-- Data records follows --

-- ==== Sys2Proof/Laws/Memory.lean ====
section
/-!
SUPPORT. Laws of sparse tables and memories: reading after writing, and that every operation keeps the canonical form.
-/
namespace Sys2Proof

/-! ### Tables -/

theorem Map.find_insert_other {α : Type} (m : Map α) (k j : Nat) (v : α) (h : k ≠ j) : Map.find (Map.insert m k v) j = Map.find m j := by
  induction m with
  | nil => simp [Map.insert, Map.find, h]
  | cons e m ih => by_cases hl : k < e.1 <;> simp [Map.insert, Map.find, hl, h, ih]

theorem Map.find_erase_other {α : Type} (m : Map α) (k j : Nat) (h : k ≠ j) : Map.find (Map.erase m k) j = Map.find m j := by
  induction m with
  | nil => rfl
  | cons e m ih =>
    simp only [Map.erase] at ih
    by_cases he : e.1 = k
    · have hj : ¬ e.1 = j := fun x => h (he ▸ x)
      simp [Map.erase, Map.find, he, h, ih]
    · simp [Map.erase, Map.find, he, ih]

theorem Map.find_erase_same {α : Type} (m : Map α) (k : Nat) : Map.find (Map.erase m k) k = none := by
  induction m with
  | nil => rfl
  | cons e m ih =>
    simp only [Map.erase] at ih
    by_cases he : e.1 = k <;> simp [Map.erase, Map.find, he, ih]

theorem Map.find_insert_same {α : Type} (m : Map α) (k : Nat) (v : α) (h : Map.find m k = none) : Map.find (Map.insert m k v) k = some v := by
  induction m with
  | nil => simp [Map.insert, Map.find]
  | cons e m ih =>
    by_cases he : e.1 = k
    · simp [Map.find, he] at h
    · simp only [Map.find, he, if_false] at h
      by_cases hl : k < e.1 <;> simp [Map.insert, Map.find, hl, he, ih h]

/-- An entry that is set is found. -/
theorem Map.find_set_same {α : Type} (m : Map α) (k : Nat) (v : α) : Map.find (Map.set m k v) k = some v :=
  Map.find_insert_same _ _ _ (Map.find_erase_same m k)

/-- Setting an entry leaves the others as they were. -/
theorem Map.find_set_other {α : Type} (m : Map α) (k j : Nat) (v : α) (h : k ≠ j) : Map.find (Map.set m k v) j = Map.find m j := by
  rw [Map.set, Map.find_insert_other _ _ _ _ h, Map.find_erase_other _ _ _ h]

/-- A put entry reads as the value put. -/
theorem Map.getD_put_same {α : Type} [DecidableEq α] (m : Map α) (k : Nat) (d v : α) : Map.getD (Map.put m k d v) k d = v := by
  unfold Map.getD Map.put
  split
  · simp [Map.find_erase_same, *]
  · simp [Map.find_set_same]

/-- Putting an entry leaves the others as they were. -/
theorem Map.getD_put_other {α : Type} [DecidableEq α] (m : Map α) (k j : Nat) (d v : α) (h : k ≠ j) :
    Map.getD (Map.put m k d v) j d = Map.getD m j d := by
  unfold Map.getD Map.put
  split
  · rw [Map.find_erase_other _ _ _ h]
  · rw [Map.find_set_other _ _ _ _ h]

theorem Map.sorted_iff {α : Type} (m : Map α) : Map.sorted m = true ↔ m.Pairwise (fun a b => a.1 < b.1) := by
  induction m with
  | nil => simp [Map.sorted]
  | cons a m ih =>
    cases m with
    | nil => simp [Map.sorted]
    | cons b m =>
      simp only [Map.sorted, Bool.and_eq_true, decide_eq_true_eq, ih]
      constructor
      · rintro ⟨hab, hm⟩
        refine List.pairwise_cons.2 ⟨?_, hm⟩
        intro x hx
        rcases List.mem_cons.1 hx with rfl | hx
        · exact hab
        · exact Nat.lt_trans hab ((List.pairwise_cons.1 hm).1 x hx)
      · intro h
        exact ⟨(List.pairwise_cons.1 h).1 b (by simp), (List.pairwise_cons.1 h).2⟩

/-- Leaving entries out keeps a table in rising order. -/
theorem Map.sorted_filter {α : Type} (m : Map α) (q : Nat × α → Bool) (h : Map.sorted m = true) : Map.sorted (m.filter q) = true := by
  rw [Map.sorted_iff] at *
  exact h.filter q

theorem Map.mem_insert {α : Type} (m : Map α) (k : Nat) (v : α) (x : Nat × α) (h : x ∈ Map.insert m k v) : x = (k, v) ∨ x ∈ m := by
  induction m with
  | nil => simpa [Map.insert] using h
  | cons e m ih =>
    by_cases hl : k < e.1
    · simpa [Map.insert, hl] using h
    · simp only [Map.insert, hl, if_false, List.mem_cons] at h
      rcases h with h | h
      · exact .inr (by simp [h])
      · rcases ih h with h | h
        · exact .inl h
        · exact .inr (by simp [h])

theorem Map.sorted_insert {α : Type} (m : Map α) (k : Nat) (v : α) (h : Map.sorted m = true) (hk : ∀ x ∈ m, x.1 ≠ k) :
    Map.sorted (Map.insert m k v) = true := by
  rw [Map.sorted_iff] at *
  induction m with
  | nil => simp [Map.insert]
  | cons e m ih =>
    have hm := List.pairwise_cons.1 h
    by_cases hl : k < e.1
    · simp only [Map.insert, hl, if_true]
      refine List.pairwise_cons.2 ⟨?_, h⟩
      intro x hx
      rcases List.mem_cons.1 hx with rfl | hx
      · exact hl
      · exact Nat.lt_trans hl (hm.1 x hx)
    · simp only [Map.insert, hl, if_false]
      refine List.pairwise_cons.2 ⟨?_, ih hm.2 (fun x hx => hk x (by simp [hx]))⟩
      intro x hx
      rcases Map.mem_insert _ _ _ _ hx with rfl | hx
      · have := hk e (by simp)
        simp only
        omega
      · exact hm.1 x hx

/-- Setting an entry keeps a table in rising order. -/
theorem Map.sorted_set {α : Type} (m : Map α) (k : Nat) (v : α) (h : Map.sorted m = true) : Map.sorted (Map.set m k v) = true := by
  refine Map.sorted_insert _ _ _ (Map.sorted_filter m _ h) ?_
  intro x hx
  simpa using (List.mem_filter.1 hx).2

/-! ### Memories -/

/-- A byte reads as it was written. -/
theorem Mem.read_write_same (m : Map Byte) (a : Nat) (b : Byte) : Mem.read (Mem.write m a b) a = b := Map.getD_put_same m a 0 b

/-- Writing a byte leaves every other byte as it was. -/
theorem Mem.read_write_other (m : Map Byte) (a c : Nat) (b : Byte) (h : a ≠ c) : Mem.read (Mem.write m a b) c = Mem.read m c :=
  Map.getD_put_other m a c 0 b h

/-- Writing bytes leaves every byte outside them as it was. -/
theorem Mem.read_writeN_other (m : Map Byte) (a c : Nat) (bs : List Byte) (h : c < a ∨ a + bs.length ≤ c) :
    Mem.read (Mem.writeN m a bs) c = Mem.read m c := by
  induction bs generalizing m a with
  | nil => rfl
  | cons b bs ih =>
    simp only [List.length_cons] at h
    rw [Mem.writeN, ih _ _ (by omega), Mem.read_write_other _ _ _ _ (by omega)]

/-- A word that is set leaves every byte outside it as it was. -/
theorem Mem.read_setWord_other (m : Map Byte) (a c n v : Nat) (h : c < a ∨ a + (leBytes n v).length ≤ c) :
    Mem.read (Mem.setWord m a n v) c = Mem.read m c := Mem.read_writeN_other m a c _ h

theorem leBytes_length (n v : Nat) : (leBytes n v).length = n := by
  induction n generalizing v with
  | zero => rfl
  | succ n ih => simp [leBytes, ih]

theorem Memory.wf_filter (d : Byte) (m : Map Byte) (q : Nat × Byte → Bool) (h : Memory.wf d m = true) : Memory.wf d (m.filter q) = true := by
  simp only [Memory.wf, Bool.and_eq_true, List.all_eq_true] at *
  exact ⟨Map.sorted_filter m q h.1, fun x hx => h.2 x (List.mem_filter.1 hx).1⟩

/-- Putting a byte keeps the canonical form. -/
theorem Memory.wf_put (d : Byte) (m : Map Byte) (a : Nat) (b : Byte) (h : Memory.wf d m = true) : Memory.wf d (Map.put m a d b) = true := by
  unfold Map.put
  split
  · exact Memory.wf_filter d m _ h
  · rename_i hb
    simp only [Memory.wf, Bool.and_eq_true, List.all_eq_true] at *
    refine ⟨Map.sorted_set m a b h.1, fun x hx => ?_⟩
    rcases Map.mem_insert _ _ _ _ hx with rfl | hx
    · simpa using hb
    · exact h.2 x (List.mem_filter.1 hx).1

/-- Writing keeps the canonical form. -/
theorem Memory.wf_write (m : Map Byte) (a : Nat) (b : Byte) (h : Memory.wf 0 m = true) : Memory.wf 0 (Mem.write m a b) = true :=
  Memory.wf_put 0 m a b h

theorem Memory.wf_writeN (m : Map Byte) (a : Nat) (bs : List Byte) (h : Memory.wf 0 m = true) : Memory.wf 0 (Mem.writeN m a bs) = true := by
  induction bs generalizing m a with
  | nil => exact h
  | cons b bs ih => exact ih _ _ (Memory.wf_write m a b h)

theorem Memory.wf_setWord (m : Map Byte) (a n v : Nat) (h : Memory.wf 0 m = true) : Memory.wf 0 (Mem.setWord m a n v) = true :=
  Memory.wf_writeN m a _ h

/-- Clearing a range keeps the canonical form. -/
theorem Memory.wf_clear (m : Map Byte) (lo hi : Nat) (h : Memory.wf 0 m = true) : Memory.wf 0 (Mem.clear m lo hi) = true :=
  Memory.wf_filter 0 m _ h

end Sys2Proof

namespace Sys2Proof.Machine

/-- Programming the flash keeps the canonical form, with erased bytes unlisted. -/
theorem programBytes_wf (m : Map Byte) (a : Nat) (bs : List Byte) (h : Memory.wf 0xFF m = true) : Memory.wf 0xFF (programBytes m a bs) = true := by
  induction bs generalizing m a with
  | nil => exact h
  | cons b bs ih => exact ih _ _ (Memory.wf_put 0xFF m a b h)

/-- Erasing blocks of the flash keeps the canonical form. -/
theorem Hub.flashErase_wf (h : Hub) (a n : Nat) (hw : Memory.wf 0xFF h.flash = true) : Memory.wf 0xFF (h.flashErase a n).flash = true :=
  Memory.wf_filter 0xFF h.flash _ hw

end Sys2Proof.Machine
end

-- Data records concluded --

With the first line of the records as the start and the line holding "Setting an entry leaves" as the end, please copy exactly those lines and no others.

Solved problem =
-- ==== Sys2Proof/Laws/Memory.lean ====
section
/-!
SUPPORT. Laws of sparse tables and memories: reading after writing, and that every operation keeps the canonical form.
-/
namespace Sys2Proof

/-! ### Tables -/

theorem Map.find_insert_other {α : Type} (m : Map α) (k j : Nat) (v : α) (h : k ≠ j) : Map.find (Map.insert m k v) j = Map.find m j := by
  induction m with
  | nil => simp [Map.insert, Map.find, h]
  | cons e m ih => by_cases hl : k < e.1 <;> simp [Map.insert, Map.find, hl, h, ih]

theorem Map.find_erase_other {α : Type} (m : Map α) (k j : Nat) (h : k ≠ j) : Map.find (Map.erase m k) j = Map.find m j := by
  induction m with
  | nil => rfl
  | cons e m ih =>
    simp only [Map.erase] at ih
    by_cases he : e.1 = k
    · have hj : ¬ e.1 = j := fun x => h (he ▸ x)
      simp [Map.erase, Map.find, he, h, ih]
    · simp [Map.erase, Map.find, he, ih]

theorem Map.find_erase_same {α : Type} (m : Map α) (k : Nat) : Map.find (Map.erase m k) k = none := by
  induction m with
  | nil => rfl
  | cons e m ih =>
    simp only [Map.erase] at ih
    by_cases he : e.1 = k <;> simp [Map.erase, Map.find, he, ih]

theorem Map.find_insert_same {α : Type} (m : Map α) (k : Nat) (v : α) (h : Map.find m k = none) : Map.find (Map.insert m k v) k = some v := by
  induction m with
  | nil => simp [Map.insert, Map.find]
  | cons e m ih =>
    by_cases he : e.1 = k
    · simp [Map.find, he] at h
    · simp only [Map.find, he, if_false] at h
      by_cases hl : k < e.1 <;> simp [Map.insert, Map.find, hl, he, ih h]

/-- An entry that is set is found. -/
theorem Map.find_set_same {α : Type} (m : Map α) (k : Nat) (v : α) : Map.find (Map.set m k v) k = some v :=
  Map.find_insert_same _ _ _ (Map.find_erase_same m k)

/-- Setting an entry leaves the others as they were. -/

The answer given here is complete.